Las tres nos tomamos un montón de fotos haciendo toda clase de gestos. Amaría me complació en cada una de las estupideces que se me ocurrieron. Le entraba a todo, iba a todas partes conmigo.
Su total falta de miedo por la vida, no dejaba de sorprenderme. Mientras yo temblaba por las noches, caminando por el muelle hacia la más densa oscuridad, ella permanecía impasible, tan tranquila, tan segura de su ser.
Ni siquiera puedo explicar cómo empezó el romance entre las dos. Nunca hubo un “te quiero”. Fue algo que pasó sin necesidad de decirlo. Algo al mirarnos, algo en la laguna, creó una conexión profunda entre las dos; una certeza de que lo que sucedía entre nosotras era algo raro y especial.
Me dejé llevar y mientras estábamos sentadas juntas en la orilla del muelle, comencé a hacer planes, a contarle todo lo que quería compartir con ella. Amaría tan linda, tan callada… Y nosotras acurrucadas juntas, rodeadas de un agua turquesa y brillante. En ese lugar tan increíble, yo creía que nuestro amor tropical era posible. Entre el sol y el agua dulce, todo podía pasar.
El último día, hicimos un picnic para desayunar. Amaría estaba especialmente callada, pero su silencio pasaba desapercibido entre la plática habitual. Cuando terminamos de comer, Isa, Di y Kari se levantaron para regresar a la cabaña. Esperé unos segundos y me levanté. Amaría se quedó sentada en su lugar. Miré por encima de mi hombro y con un gesto le pregunté si venía. Como muchas veces, no me respondió. No quise presionarla, suponiendo que a lo mejor ella quería pensar en lo que seguía para nosotras cuando el viaje terminara.
Caminé hacia la cabaña y de vez en vez, volteaba para ver si ella venía detrás. Nunca me alcanzó y yo en mi orgullo, no fui a buscarla.
—¿Y Amaría?
—Ella solita vendrá cuando quiera.
Nos acostamos en las hamacas a platicar y escuchar música y traté de seguir mi día como si no me importara. El orgullo me dolía con cada hora que pasaba sin que ella regresara.

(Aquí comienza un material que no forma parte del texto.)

-- ==== Sys2Proof/Laws/Volumes.lean ====
section
/-! SUPPORT. What a stroke and a flowmeter pulse do to the volumes, the switches and the valves of SDU (R41, R44, R47, R51 to R56). -/

namespace Sys2Proof.Machine

open Sys2Proof

/-- The switches, the volumes and the DI valve stand, and outside SDU and LNK nothing moves. -/
def KeepsVolumes (s t : State) : Prop :=
  (∀ c, (t.chan c).switch = (s.chan c).switch) ∧ t.sdu.diVolume = s.sdu.diVolume ∧ t.sdu.dose = s.sdu.dose ∧
  t.sdu.di = s.sdu.di ∧ t = { s with sdu := t.sdu, lnk := t.lnk }

theorem KeepsVolumes.refl (s : State) : KeepsVolumes s s := ⟨fun _ => rfl, rfl, rfl, rfl, rfl⟩

theorem KeepsVolumes.trans {s t u : State} (a : KeepsVolumes s t) (b : KeepsVolumes t u) : KeepsVolumes s u :=
  ⟨fun c => (b.1 c).trans (a.1 c), b.2.1.trans a.2.1, b.2.2.1.trans a.2.2.1, b.2.2.2.1.trans a.2.2.2.1, by
    rw [b.2.2.2.2, a.2.2.2.2]⟩

theorem KeepsVolumes.setChan (c : Channel) (d : Dispense) (s : State) (h : d.switch = (s.chan c).switch) :
    KeepsVolumes s (s.setChan c d) := by
  refine ⟨?_, rfl, rfl, rfl, rfl⟩
  intro x
  cases c <;> cases x <;> simp_all [State.chan, State.setChan, PerChannel.set, PerChannel.get, State.setSdu]

theorem KeepsVolumes.placeNotice (n : Nat) (p : List Byte) (s : State) : KeepsVolumes s (placeNotice n p s) := by
  simp only [Machine.placeNotice]
  split <;> (try split) <;> exact KeepsVolumes.refl _

theorem KeepsVolumes.whenDue {b : Bool} {f : State → State} (h : ∀ s, KeepsVolumes s (f s)) (s : State) :
    KeepsVolumes s (whenDue b s f) := by
  simp only [Machine.whenDue]
  split
  · exact h s
  · exact KeepsVolumes.refl s

theorem Dispense.closeWindow_switch (d : Dispense) (pulse tolerance : Nat) : (d.closeWindow pulse tolerance).switch = d.switch := by
  simp only [Dispense.closeWindow]
  split <;> split <;> rfl

theorem Dispense.countStroke_switch (d : Dispense) : d.countStroke.switch = d.switch := by
  simp only [Dispense.countStroke]
  split <;> (try split) <;> rfl

theorem Dispense.countPulse_switch (d : Dispense) : d.countPulse.switch = d.switch := by
  simp only [Dispense.countPulse]
  split <;> rfl

@[simp] theorem Switch.count_zero (w : Switch) : w.count 0 = w := by cases w <;> simp [Switch.count]

/-- Closing and judging a window, with the fallback or the return it completes, moves no volume, switch or valve (R54 to R56). -/
theorem settleWindow_keepsVolumes (c : Channel) (s : State) : KeepsVolumes s (settleWindow c s) := by
  simp only [settleWindow]
  refine ((KeepsVolumes.whenDue ?_ _).trans (KeepsVolumes.whenDue ?_ _)).trans (KeepsVolumes.whenDue ?_ _)
  · exact fun s => KeepsVolumes.setChan _ _ _ (Dispense.closeWindow_switch _ _ _)
  · intro s
    simp only [enterFallback]
    exact (KeepsVolumes.setChan c { s.chan c with source := .fallback, disagreeing := 0, agreeing := 0 } s rfl).trans
      (KeepsVolumes.trans ⟨fun _ => rfl, rfl, rfl, rfl, rfl⟩ (KeepsVolumes.placeNotice _ _ _))
  · intro s
    simp only [restoreFlow]
    exact (KeepsVolumes.setChan c { s.chan c with source := .flowmeter, agreeing := 0 } s rfl).trans
      (KeepsVolumes.placeNotice _ _ _)

/-- What a volume counted on a channel joins: on MAIN the switch's volume, that of an open DI and, in RUNNING, the dose; on ADDITIVE
nothing (R44, R47, R52). -/
def JoinsVolumes (c : Channel) (v : Nat) (s t : State) : Prop :=
  (t.chan .main).switch = (s.chan .main).switch.count (if c = .main then v else 0) ∧
  t.sdu.diVolume = (if s.sdu.di.isOpen = true then s.sdu.diVolume + (if c = .main then v else 0) else s.sdu.diVolume) ∧
  t.sdu.dose = (if c = .main ∧ s.seq.state = .running then s.sdu.dose + v else s.sdu.dose) ∧
  t = { s with sdu := t.sdu, lnk := t.lnk }

theorem countVolume_joins (c : Channel) (v : Nat) (s : State) : JoinsVolumes c v s (countVolume c v s) := by
  cases c
  · refine ⟨by simp [countVolume, State.setChan, State.chan, State.setSdu, PerChannel.set, PerChannel.get], ?_, ?_, ?_⟩
    · show (if s.sdu.di.isOpen = true then _ else _) = _
      split <;> rfl
    · show (if s.seq.state = .running then _ else _) = _
      simp only [true_and]
      rfl
    · rfl
  · simp [JoinsVolumes, countVolume]

theorem JoinsVolumes.between {c : Channel} {v : Nat} {s t u w : State} (a : KeepsVolumes s t) (b : JoinsVolumes c v t u)
    (d : KeepsVolumes u w) : JoinsVolumes c v s w := by
  obtain ⟨a1, a2, a3, a4, a5⟩ := a
  obtain ⟨b1, b2, b3, b4⟩ := b
  obtain ⟨d1, d2, d3, _, d5⟩ := d
  have hs : t.seq = s.seq := by rw [a5]
  exact ⟨by rw [d1, b1, a1], by rw [d2, b2, a2, a4], by rw [d3, b3, a3, hs], by rw [d5, b4, a5]⟩

theorem KeepsVolumes.joins {s t : State} (c : Channel) (a : KeepsVolumes s t) : JoinsVolumes c 0 s t := by
  obtain ⟨a1, a2, a3, _, a5⟩ := a
  exact ⟨by simp [a1], by simp [a2], by simp [a3], a5⟩

/-- A stroke counts the calibrated volume during the warm-up and in FLOW_FALLBACK of a running pump, and nothing else (R51, R53). -/
theorem takeStroke_joins (c : Channel) (s : State) :
    JoinsVolumes c (if (s.chan c).rate ≠ 0 ∧ (s.chan c).strokesCount = true then (s.chan c).calibrated else 0) s (takeStroke c s) := by
  simp only [takeStroke]
  have k := KeepsVolumes.setChan c (s.chan c).countStroke s (Dispense.countStroke_switch _)
  by_cases h0 : (s.chan c).rate = 0
  · simpa [h0] using (KeepsVolumes.refl s).joins c
  · by_cases h1 : (s.chan c).strokesCount = true
    · simpa [h0, h1] using JoinsVolumes.between k (countVolume_joins c (s.chan c).calibrated _) (settleWindow_keepsVolumes c _)
    · simpa [h0, h1] using (k.trans (settleWindow_keepsVolumes c _)).joins c

/-- A flowmeter pulse counts the pulse volume after the warm-up in FLOWMETER of a running pump, and nothing else (R53). -/
theorem takePulse_joins (c : Channel) (s : State) :
    JoinsVolumes c (if (s.chan c).rate ≠ 0 ∧ (s.chan c).pulsesCount = true then s.img.pulseVolume.get c else 0) s
      (takePulse c s) := by
  simp only [takePulse]
  have k := KeepsVolumes.setChan c (s.chan c).countPulse s (Dispense.countPulse_switch _)
  by_cases h0 : (s.chan c).rate = 0
  · simpa [h0] using (KeepsVolumes.refl s).joins c
  · by_cases h1 : (s.chan c).pulsesCount = true
    · rw [if_neg h0, if_pos h1, if_pos ⟨h0, h1⟩]
      exact JoinsVolumes.between k (countVolume_joins c (s.img.pulseVolume.get c) _) (KeepsVolumes.refl _)
    · simpa [h0, h1] using k.joins c

end Sys2Proof.Machine
end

La última vez que la vi, iba con una pareja y estaba rapada; ni siquiera volteó a verme. Sentí que algo se me atravesó en el pecho, descomponiéndome. Su cabello verde se había ido. Y todos sabemos, que cuando una mujer se rapa, es que algo cambió en ella.
Jamás podré olvidarme de Amaría y de lo que sentí esos días de julio en Bacalar. Por eso te digo, que si puedes evitarlo, nunca te enamores en verano. Nunca te enamores de una piña, como yo.